4.10      (1)      FOR S. 347(1)(B) OF THE ACT, THE PERIOD IN WHICH AN APPLICATION FOR REVIEW OF AN MRT-REVIEWABLE DECISION MUST BE GIVEN TO THE TRIBUNAL:

(a)      if the MRT-reviewable decision is mentioned in s 338(2) or (7A) of the Act — starts when the applicant receives notice of the decision and ends at the end of 21 days after the day on which the notice is received;

And then there is this limitation in relation to merit review for the subclasss 132 visa if the application was lodged offshore as. S 347 (3A) states:

(3A)      IF THE PRIMARY DECISION WAS COVERED BY SUBSECTION 338(7A), AN APPLICATION FOR REVIEW MAY ONLY BE MADE BY A NON-CITIZEN WHO:

(a)      was physically present in the migration zone at the time when the decision was made; and

(b)      is physically present in the migration zone when the application for review is made.

To preserve an applicant’s merit review rights for an offshore lodged 132 visa application therefore one has to liaise with the case officer to ensure the refusal decision is made when the applicant is present in Australia (although there is no legal obligation of a case officer to wait until the applicant returns to Australia).

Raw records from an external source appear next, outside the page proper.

/-- The collected requests run as one batch on the array of the pool core (03 R77), unless an array operation waits
there to enter. `early`: the oldest has waited the pool's limit. -/
def Die.launchBatch (d : Die) (c : Nat) (early : Bool) : Die :=
  match (d.core c).pool with
  | [] => d
  | r :: t =>
    if !d.arrayFree c then d
    else
      let l := (r :: t).filter (fun r => (d.inflOf r.ref).isSome)
      let slot := match d.inflOf r.ref with
        | none => 0
        | some e => dSlot e.d
      let rs := l.map (d.poolRun c slot)
      let macs := (l.map (fun r => match d.inflOf r.ref with
        | none => 0
        | some e => 64 * dOpx e.d 4 0 * dK e.d)).sum
      let d := ((d.updCore c (fun x => { x with pool := [], batch := x.batch ++ rs })).count (pgCore c) 0xB).count (pgCore c) 2 macs
      let d := (List.range ((rs.headD {}).rows.length)).foldl (fun d t => d.batchTile c rs t) d
      if early ∧ rs.length < 32 then d.count (pgCore c) 0xC else d

/-- The outputs of a launched request leave through the Screed of the pool core, as bf16, once its tiles are written
back (03 R77, R78). The tiles of a batch count with its last request. -/
def Die.poolDrain (d : Die) (n q : Nat) (e : Infl) : Die :=
  match d.poolOfReq e with
  | none => d
  | some c =>
    match (d.core c).batch.find? (fun r => decide (r.ref = { core := n, queue := q, id := e.id })) with
    | none => d
    | some r =>
      if !d.live (islOf c) ∨ (List.range r.rows.length).any (fun t => d.slotBound c ((r.slot + t) % 32)) then d
      else
        let o := d.storeRows e.job (e.vsn 3) 0 0 0 r.rows false (writerOf n e) r.pz
        let d := (o.1.latchNf c .screed o.2).updCore c (fun x => { x with batch := x.batch.filter (fun y => decide (y.ref ≠ r.ref)) })
        let d := if (d.core c).batch.isEmpty then d.count (pgCore c) 6 r.rows.length else d
        d.putInfl n q { e with left := 0, nonfin := decide (o.2 ≠ 0), poison := r.pz }

/-- The pool core collects a request; with 32 it launches. A request that does not match those collected waits until
they have launched (log 125). -/
def Die.collectReq (d : Die) (c : Nat) (r : DescRef) : Die :=
  match d.inflOf r with
  | none => d
  | some e =>
    let l := (d.core c).pool
    let fits : Bool := match l with
      | [] => true
      | x :: _ => match d.inflOf x.ref with
        | none => false
        | some y => sameBatch y e
    if e.ran ∧ 0 < e.left ∧ d.poolOfReq e = some c ∧ fits ∧ (l ++ (d.core c).batch).all (fun x => decide (x.ref ≠ r)) ∧ l.length < 32 then
      let fmt := if dOpx e.d 5 5 = 1 then (d.core r.core).vfmt else dFmtA e.d
      let req : PoolReq := { ref := r, sheet := l.length, fmt }
      let d := (d.deliverVec c r e l.length fmt).updCore c (fun x => { x with pool := x.pool ++ [req] })
      if l.length = 31 then d.launchBatch c false else d
    else d

/-- BPOOL_REQUEST (03 R77): pool core `c` collects the request of the descriptor at position `i` of queue `q`
of core `n`. -/
def execBpoolRequest (c n q i : Nat) (errs : List VatErr) (s : State) : Host.Outcome State Fault Refusal :=
  s.at_ (islOf c) (fun d => match (d.queue n q).infl[i]? with
    | none => d
    | some e => (d.meetErrs e errs).collectReq c { core := n, queue := q, id := e.id })

/-- BPOOL_TIMEOUT (03 R77): the oldest request of pool core `c` has waited the pool's limit. -/
def execBpoolTimeout (c : Nat) (s : State) : Host.Outcome State Fault Refusal :=
  s.at_ (islOf c) (fun d => d.launchBatch c true)

/-! ## The non-finite latch and the function tables (03 R88-R92) -/

/-- A write of `NUM_CLEAR`. -/
def Die.numClear (d : Die) (n : Nat) (v : Word) : Die :=
  if bit v 0 then d.onCore n (fun d => d.updCore n (fun c => { c with
    nonfinite := false, srcArray := false, srcMv := false, srcVec := false, srcScreed := false, srcConvert := false })) else d

/-- NUM_CLEAR (03 R92). -/
def execNumClear (ini n : Nat) (s : State) : Host.Outcome State Fault Refusal :=
  s.cplD ini (pgCore n) 0x108 (fun d => d.numClear n 1)

/-- The staging image of a core breaks a constraint of Table 3-5. -/
def Die.stageBad (d : Die) (n : Nat) : Bool := tableBad (fun w => sget d.stage 0 (n * 1024 + w))

/-- A write of `FTAB_LOAD` (03 R90). -/
def Die.ftabLoad (d : Die) (n : Nat) (v : Word) : Die :=
  if bit v 0 ∧ (d.core n).swap = none ∧ !d.stageBad n then
    d.onCore n (fun d => d.updCore n (fun c => { c with swap := some (fld (d.reg (pgCore n) 0x110) 4 0) }))
  else d

/-- FTAB_SWAP_REQUEST (03 R90). -/
def execFtabSwapRequest (ini n : Nat) (s : State) : Host.Outcome State Fault Refusal :=
  s.cplD ini (pgCore n) 0x114 (fun d => d.ftabLoad n 1)

/-- The staging image replaces the target table. -/
def Die.ftabSwap (d : Die) (n : Nat) : Die :=
  match (d.core n).swap with
  | none => d
  | some t =>
    if (d.inflight n).any (fun y => dFnEn y.2.d && decide (dFn y.2.d = t)) then d
    else
      let f := ssetList d.ftab 0 (n * 32768 + t * 1024) (sgetList d.stage 0 (n * 1024) 776)
      Die.updCore { d with ftab := f } n (fun c => { c with swap := none, lastSwapped := t })

/-- FTAB_SWAP (03 R90): the first cycle in which no issued descriptor names the target table. -/
def execFtabSwap (n : Nat) (s : State) : Host.Outcome State Fault Refusal :=
  s.at_ (islOf n) (fun d => d.ftabSwap n)

end Sys2Proof.Machine
end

On the other hand is the subclass 132 application is made in Australia then s. 338(2) applies which reads:

(2)      A DECISION (OTHER THAN A DECISION COVERED BY SUBSECTION (4) OR MADE UNDER SECTION 501) TO REFUSE TO GRANT A NON-CITIZEN A VISA IS AN MRT-REVIEWABLE DECISION IF:

(a)      the visa could be granted while the non-citizen is in the migration zone; and

(b)      the non-citizen made the application for the visa while in the migration zone;

In such a case the applicant could be onshore or offshore at time of decision and still have merit review rights. Hence, one would only apply for a subclass 132 visa offshore if one had a no further stay provision attaching to a visa the applicant already had (ie like on a subclass 456).  If the no further stay condition 8503 applies to a visa held by an applicant then a subclass 132 visa application cannot be validly made onshore  – see the effect of s. 46(1A) which reads:

(1A)     …, AN APPLICATION FOR A VISA IS INVALID IF:

(a)      the applicant is in the migration zone; and

(b)      since last entering Australia, the applicant has held a visa subject to a condition described in s. 41(2)(a); and

(c)      the Minister has not waived that condition under s. 41(2A); and

(d)      the application is for a visa of a kind that, under that condition, the applicant is not or was not entitled to be granted

[8503 – no further stay is a condition described by s. 41(2)(a)]

Therefore a no further stay condition on an applicant’s existing temporary visa will mean that no valid application for a subclass 132 visa can be made onshore and therefore the merit review rights are determined by s. 338(7A) and  S 347 (3A).  All of this was discussed by the Federal Court in El Ess  v MIMEA [2004] FCA 1038 (13 August 2004).